Bill Kappele (bill@mathoptions.com)
Code Correction. Thank you, Andreas. The code should read
set u1 [expr rand()] set u2 [expr rand()]
to function correctly.
Need to be the same. Need a third variable to make both the same
set temp [expr rand()]
set u1 $temp
set u2 $temp
Two variables. I believe two variables are needed. I am not familiar with the current language you are using, but the variables in the formulas must be uncorrelated to provide gaussian like distribution. i.e.:
a = rand_0_1() ;
b = rand_0_1() ;
y1 = sigma * sqrt(-2.0 * a )*cos(2.0 * pi * b ) ;
y2 = sigma * sqrt(-2.0 * a )*sin(2.0 * pi * b ) ;
the random numbers y1 and y2 are now orthogonal and normally distributed. I think.
Thanks for the recipe. I needed to doublecheck my code.

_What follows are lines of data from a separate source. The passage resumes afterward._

-- ==== Sys2Proof/Machine/Boot.lean ====
section
/-! DEFINITION. Boot, the fabric's tables, the interfaces' units, the log's flash, and register writes without a row of their own
(R4, R23, R436-R442, R452, R453, R493, R495, R503, R506-R508). -/

namespace Sys2Proof.Machine

/-! ## The fabric (R436-R442, R452, R453) -/

/-- The enabled cores, by number. -/
def State.coresOn (s : State) : List Nat :=
  (List.range 128).filter fun u => if u < 64 then s.inv.simt.getLsbD u else s.tileOn (u - 64)

/-- Device course index of the station of a core (R12, R20). -/
def stationOf (u : Nat) : Nat :=
  let c := if u < 64 then u else 64 + groupOf u
  (if clusterWest c then 12 else 0) + clusterCourse c - 1

/-- Position of a station on a gutter; the bridge counts as four positions (R436). -/
def gutterPos (west : Bool) (i : Nat) : Nat :=
  if west then (if i < 12 then 27 - i else 23 - i) else if i < 12 then i else i + 4

/-- Two reservations of one slot whose spans, from injection to ejection, overlap (R437). -/
def RafterEntry.meets (a b : RafterEntry) : Bool :=
  a.west == b.west && a.lane == b.lane && a.wave == b.wave &&
  gutterPos a.west a.inject ≤ gutterPos b.west b.eject && gutterPos b.west b.inject ≤ gutterPos a.west a.eject

/-- The gutters that lead from one core to another; either leads to a core of the same station (R15). -/
def gutterWays (a b : Nat) : List Bool :=
  if stationOf a < stationOf b then [false] else if stationOf b < stationOf a then [true] else [false, true]

/-- The slots of lanes in service in which the span of a pair still fits, first by wave and then by lane. -/
def State.slotsFor (s : State) (t : List RafterEntry) (ways : List Bool) (a b : Nat) : List RafterEntry :=
  let out := s.cfgAt 0xFC000 ||| s.dying
  (List.range 1024).flatMap fun wave => (List.range 32).flatMap fun lane => ways.filterMap fun west =>
    let e : RafterEntry := { west := west, lane := lane, wave := wave, score := a, dcore := b, inject := stationOf a, eject := stationOf b }
    if out.getLsbD (lane + if west then 32 else 0) || t.any e.meets then none else some e

/-- The ordered pairs of enabled cores in the order of their pair numbers. -/
def State.corePairs (s : State) : List (Nat × Nat) := s.coresOn.flatMap fun a => (s.coresOn.filter (· != a)).map fun b => (a, b)

/-- Stage 1: each pair has one slot on each gutter that leads from its source to its destination (R438). Which slot it is is open. The pairs come in
the order of their first positions: so a pair finds a slot, whatever slots the others took, unless more spans meet in one position than a gutter
has lanes and waves. -/
def State.rafterFirst (s : State) : List RafterEntry :=
  [false, true].foldl (fun t west =>
    let from_ (p : Nat × Nat) : Nat := gutterPos west (stationOf p.1)
    let ps := s.corePairs.filter fun p => (gutterWays p.1 p.2).contains west
    (sortBy (fun a b => decide (from_ a ≤ from_ b)) ps).foldl (fun t p =>
      let l := s.slotsFor t [west] p.1 p.2
      match l[Config.firstSlot s.clock (128 * p.1 + p.2) west % l.length]? with
      | some e => t ++ [e]
      | none => t) t) []

/-- Stage 2: the pairs in turn take the first slot in which their span fits, until no pair's fits anywhere (R438). -/
def State.rafterFill (s : State) : Nat → List RafterEntry → List RafterEntry
  | 0, t => t
  | fuel + 1, t =>
    let t2 := s.corePairs.foldl (fun t p => match s.slotsFor t (gutterWays p.1 p.2) p.1 p.2 with
      | e :: _ => t ++ [e]
      | [] => t) t
    if t2.length = t.length then t else s.rafterFill fuel t2

/-- The fewest slots that a pair holds (R442). -/
def State.minSlots (s : State) (t : List RafterEntry) : Nat :=
  match s.corePairs.map fun p => (t.filter fun e => e.score == p.1 && e.dcore == p.2).length with
  | [] => 0
  | n :: l => l.foldl Nat.min n

/-- The rafter table is compiled over the lanes in service and switches; GEN, MINSLOT and BUSY follow. No turn of stage 2 but the last leaves
the table as it was, so there are fewer turns than slots and stations. -/
def State.compileRafter (s : State) : State :=
  let table := s.rafterFill (2 * 32 * 1024 * 24) s.rafterFirst
  let gen := bitsOf (s.cfgAt 0xFC008).toNat 32 16
  -- the register holds the lanes out of service
  let s := s.setCfg 0xFC000 (s.cfgAt 0xFC000 ||| s.dying)
  { s.setCfg 0xFC008 (BitVec.ofNat 64 ((gen + 1) % 65536 * 2 ^ 32 + s.minSlots table % 65536 * 65536)) with
    rafter := table, pause := false, dying := 0 }

/-- A flit of a batch entry, or of its acknowledgement, that left before the pause and has not arrived. -/
def State.entryInTransit (s : State) (m : BatchMsg) : Bool := !m.lost && !s.heldBack (m.acked.getD m.sent)

/-- A request of an access, or its reply, that left before the pause and has not arrived. -/
def State.accessInTransit (s : State) (t : Nat) (th : Thread) (p : Pend) : Bool :=
  !p.weir &&
  if p.mem_ && !p.done then
    p.rides && p.lostAs != 1 && !s.heldBack p.sent && s.mayPerform t p && (p.remote || s.portReady t th p)
  else p.circ.isSome && p.lostAs == 0 && s.awaitsReply t p && !s.heldBack p.back && s.portReady t th p

/-- The accesses with a flit in transit. -/
def State.inTransit (s : State) : List (Nat × Nat) := s.threads.flatMap fun e => match e.2 with
  | some th => (th.pend.filter fun p => s.accessInTransit e.1 th p).map fun p => (e.1, p.id)
  | none => []

/-- The flits in transit have drained: a dead lane leaves FAB_LIVE, the compilation over the lanes that remain completes, and injection
resumes. -/
def execRafterRecompile (s : State) : Out :=
  if s.pause && s.boot != .stopped && !s.batches.any s.entryInTransit && s.inTransit.isEmpty then .next s.compileRafter
  else .refused .notEnabled

/-- The flit of an access that is lost: its reply where it has performed, else its request or its reply (R454). A subscription whose request is
lost is not made. -/
def State.loseAccess (s : State) (n : Nat) (a : Nat × Nat) : State :=
  match s.pend? a.1 a.2 with
  | none => s
  | some (_, p) =>
    let how := if p.done && p.mem_ then 2 else if (s.free (0x1C200000 + n)).getLsbD 0 then 1 else 2
    (if how = 1 then s.undoSub p else s).setPend a.1 { p with lostAs := how }

/-- What loses a flit: of a flit that is discarded at most one batch entry, acknowledgement, request or reply, of those in a dead lane any
(R452, R453). Which is open. -/
def State.loseFlits (s : State) (one : Bool) : State :=
  let n := s.batches.length
  let acs := s.inTransit
  let pick (i : Nat) : Bool :=
    if one then (s.free 0x1C000030).toNat % (n + acs.length + 1) == i else (s.free (0x1C100000 + i)).getLsbD 0
  let hit (e : BatchMsg × Nat) : BatchMsg := if pick e.2 && s.entryInTransit e.1 then { e.1 with lost := true } else e.1
  let s := { s with batches := (s.batches.zip (List.range n)).map hit }
  (acs.zip (List.range acs.length)).foldl (fun s e => if pick (n + e.2) then s.loseAccess e.2 e.1 else s) s

/-- The whole ring is in the flash (R493). -/
def State.persist (s : State) : State :=
  if s.silt.isEmpty then s
  else
    let l := s.silt.map fun e => { e with persisted := true }
    -- the flash keeps each entry at its place in the ring
    { s with silt := l, siltFlash := if l.length < 4096 then l else l.rotateLeft (s.siltCount % 4096) }

/-- A gutter without a lane: a fatal event, whose entry the manual names no code for; both dies halt, and the log is persisted (R452, R493). -/
def State.haltDies (s : State) : State :=
  let s := s.fatalEntry
  let s := (List.range 96).foldl (fun s c => s.mapCluster c fun x => { x with halted := true }) s
  { s.persist with boot := .stopped, tripped := ((s.tripped.set 0 0 1).set 0 1 1) }

/-- A station finds a lane dead: injection pauses, and the flits in that lane are lost. -/
def execDeadLane (west : Bool) (lane : Nat) (s : State) : Out :=
  if 32 ≤ lane then .refused .notEnabled
  else
    let b := lane + (if west then 32 else 0)
    let s := (s.setCfg 0xFC008 (s.cfgAt 0xFC008 ||| 1)).loseFlits false
    let s := { s with pause := true, pausedAt := if s.pause then s.pausedAt else s.time, dying := s.dying ||| (1#64 <<< b) }
    let dead := s.cfgAt 0xFC000 ||| s.dying
    .next (if (if west then dead.extractLsb' 32 32 else dead.extractLsb' 0 32) = BitVec.allOnes 32 then s.haltDies else s)

/-- A station checks the header of a flit. -/
def execGutterFlitArrival (st : Nat) (west : Bool) (lane errs : Nat) (s : State) : Out :=
  if 24 ≤ st || 32 ≤ lane then .refused .notEnabled
  else
    let x := s.cfgAt 0xFC010
    if errs = 0 then .next s
    else if errs = 1 then .next (s.setCfg 0xFC010 ((x &&& 0xFFFFFFFF00000000) ||| ((x + 1) &&& 0xFFFFFFFF)))
    else .next (((s.setCfg 0xFC010 (x + 0x100000000)).loseFlits true).log 0x0460 (0x4000 + st) 0xFFFF
      (BitVec.ofNat 64 (st * 256 + (if west then 32 else 0) + lane)) (s.openArg 0))

/-! ## Units and ports (R495, R503) -/

def execHcpCtl (who : Party) (hart : Nat) (x : W64) (s : State) : Out :=
  if 24 ≤ hart then .refused .notEnabled else .next (s.writeReg who (hcpOff hart 0) 8 x)

def execHcpSem (who : Party) (hart n : Nat) (x : W64) (s : State) : Out :=
  if 24 ≤ hart || 16 ≤ n then .refused .notEnabled else .next (s.writeReg who (hcpOff hart (0x40 + 8 * n)) 8 x)

/-- A write of VI_SIMT or of VI_TILE. -/
def execViSimt (who : Party) (v : Nat) (tile : Bool) (x : W64) (s : State) : Out :=
  if 16 ≤ v then .refused .notEnabled else .next (s.writeReg who (viOff v + if tile then 8 else 0) 8 x)

/-- The pending changes of an interface whose units have become empty take effect. -/
def execViUnitHandover (v : Nat) (s : State) : Out :=
  let now := s.handover.filter fun p => p.1 == v && !s.unitHolds p.2.1
  if now.isEmpty then .refused .notEnabled
  else
    let s := { s with handover := s.handover.filter fun p => !now.contains p }
    .next (now.foldl (fun s p =>
      if p.2.2 && (match s.unitOwner p.2.1 with | some w => w != v | none => false) then s else s.setUnit v p.2.1 p.2.2) s)

/-! ## The log's flash (R493) -/

/-- After a fatal event the ring is persisted. -/
def execSiltPersist (s : State) : Out :=
  if s.silt.any fun e => e.fatal && !e.persisted then .next s.persist else .refused .notEnabled

/-! ## Boot (R506-R508) -/

/-- The 32-bit field of an image's header at an offset: 0 the kind, 4 the version, 8 the payload's length. -/
def imageField (i : Image) (o : Nat) : Nat := ofBytes ((i.head.drop o).take 4)

/-- The header is laid out as R506 gives it: a kind from 1 to 4, the length of the payload that follows, and zeros. -/
def imageHeaderOk (i : Image) : Bool :=
  i.head.length == 64 && 1 ≤ imageField i 0 && imageField i 0 ≤ 4 && imageField i 8 == i.payload.length && (i.head.drop 12).all (· == 0)

/-- The 64-bit words of an image's payload. -/
def imageWords (i : Image) : List W64 :=
  (List.range (i.payload.length / 8)).map fun n => BitVec.ofNat 64 (ofBytes ((i.payload.drop (8 * n)).take 8))

/-- An image that is accepted. -/
def State.accepts (s : State) (i : Image) : Bool :=
  i.edOk && i.mlOk && imageHeaderOk i && s.inv.minVersion.get 0 (imageField i 0) ≤ imageField i 4

/-- The image of a kind, if the flash holds an acceptable one. -/
def State.image (s : State) (flash : List Image) (kind : Nat) : Option Image := (flash.find? fun i => imageField i 0 == kind).bind fun i =>
  if s.accepts i then some i else none

/-- The inventory record as its payload gives it: the three masks, the ways of the slices, the least versions of the kinds 1 to 4
(log entry 14). What it does not give stays. -/
def Inventory.load (x : Inventory) (p : List W64) : Inventory :=
  { x with
    simt := p.getD 0 x.simt, tile := p.getD 1 x.tile, units := p.getD 2 x.units &&& 0x00FFFFFFC000FFFF
    ways := (List.range 32).foldl (fun t i => match p[3 + i]? with | some w => t.set 0xFFFF i (w.setWidth 16) | none => t) x.ways
    minVersion := (List.range 4).foldl (fun t i => match p[35 + i]? with | some w => t.set 0 (1 + i) w.toNat | none => t) x.minVersion }

/-- The boot stops (R508): the log is persisted, the fault output asserted, and no die stays powered. -/
def State.bootFail (s : State) : State := { (s.log 0x0482 0 0xFFFF (s.openArg 0) (s.openArg 1)).persist with boot := .failed, gpio := true }

/-- The hart image at its place: the first word of the payload is its entry, the bytes after it follow from there (log entry 14). -/
def State.startImage (s : State) (i : Image) : State :=
  let entry := (imageWords i).headD 0
  let bs := i.payload.drop 8
  let s := s.setHomes ((placesOf entry.toNat bs.length).zip bs)
  s.setHart 0 { freshHart with pc := entry, wait := .run }

/-- Power-good: the island and device time start afresh (R472, R492, R507). -/
def State.powerGood (s : State) : State :=
  { s with time := 0, timeFrac := 0, edge := 0, beats := [], asked := [], gpio := false, silt := [], siltCount := 0, siltRead := 0 }

/-- Boot from power-good: the images of the flash, and whether the steps without an image succeed. -/
def execPowerGoodBoot (flash : List Image) (stepsOk : Bool) (s : State) : Out :=
  if s.boot != .off then .refused .notEnabled
  else
    let s := s.powerGood
    match s.image flash 3 with
    | none => .next s.bootFail
    | some inv =>
      let s := { s with inv := s.inv.load (imageWords inv) }
      match s.image flash 1, s.image flash 2, s.image flash 4 with
      | some _, some _, some i =>
        if !stepsOk then .next s.bootFail
        else
          let live := (imageWords inv).getD 39 (BitVec.allOnes 64)
          .next ({ (s.setCfg 0xFC000 (~~~live)).compileRafter with boot := .up }.startImage i)
      | _, _, _ => .next s.bootFail

/-- A recovery image after a failed boot: one that verifies lets the part boot again. -/
def execRecoveryImage (img : Image) (s : State) : Out :=
  if s.boot != .failed then .refused .notEnabled
  else .next (if s.accepts img then { s with boot := .off } else s)

/-! ## Other registers -/

/-- A write to a register that has no row of its own. -/
def execRegisterWrite (who : Party) (off : Nat) (x : W64) (s : State) : Out := .next (s.writeReg who off 8 x)

end Sys2Proof.Machine
end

Setting the two variables beforehand isn't needed to keep the resulting random numbers independent. When you think about it, andreas' numbers can't be dependent since there's no variables in his two expressions and each rand() result is indepedent of another. What it does is that it saves two rand() calls. That probably doesn't matter until you change rand() to something that takes entropy from your system, like reading from /dev/random, and you waste half of it.
If TCL's rand() returned a number in the range [0,1) (including 0 but not 1), which I've always thought, u1 or u2 would eventually become 0 and crash at the log() part. log(0) = infinity. The Box-Muller tranform expects a range of (0,1] (not including 0 but 1) and you could get that with 1 - rand(). I just read that the range is (0,1) (not including either 0 or 1) so it probably doesn't matter, but it's a safe thing to do in case it changes. I'm pretty sure rand() will never return 1.
Use acos(-1) for pi instead of typing digits. That way, when computers become 128-bit, 256-bit etc, your pi precision will follow.
This returns just one number, without wasting anything. rand() can be replaced with another function of your liking that returns a uniformly distibuted random number greater than or equal to 0 and less than 1.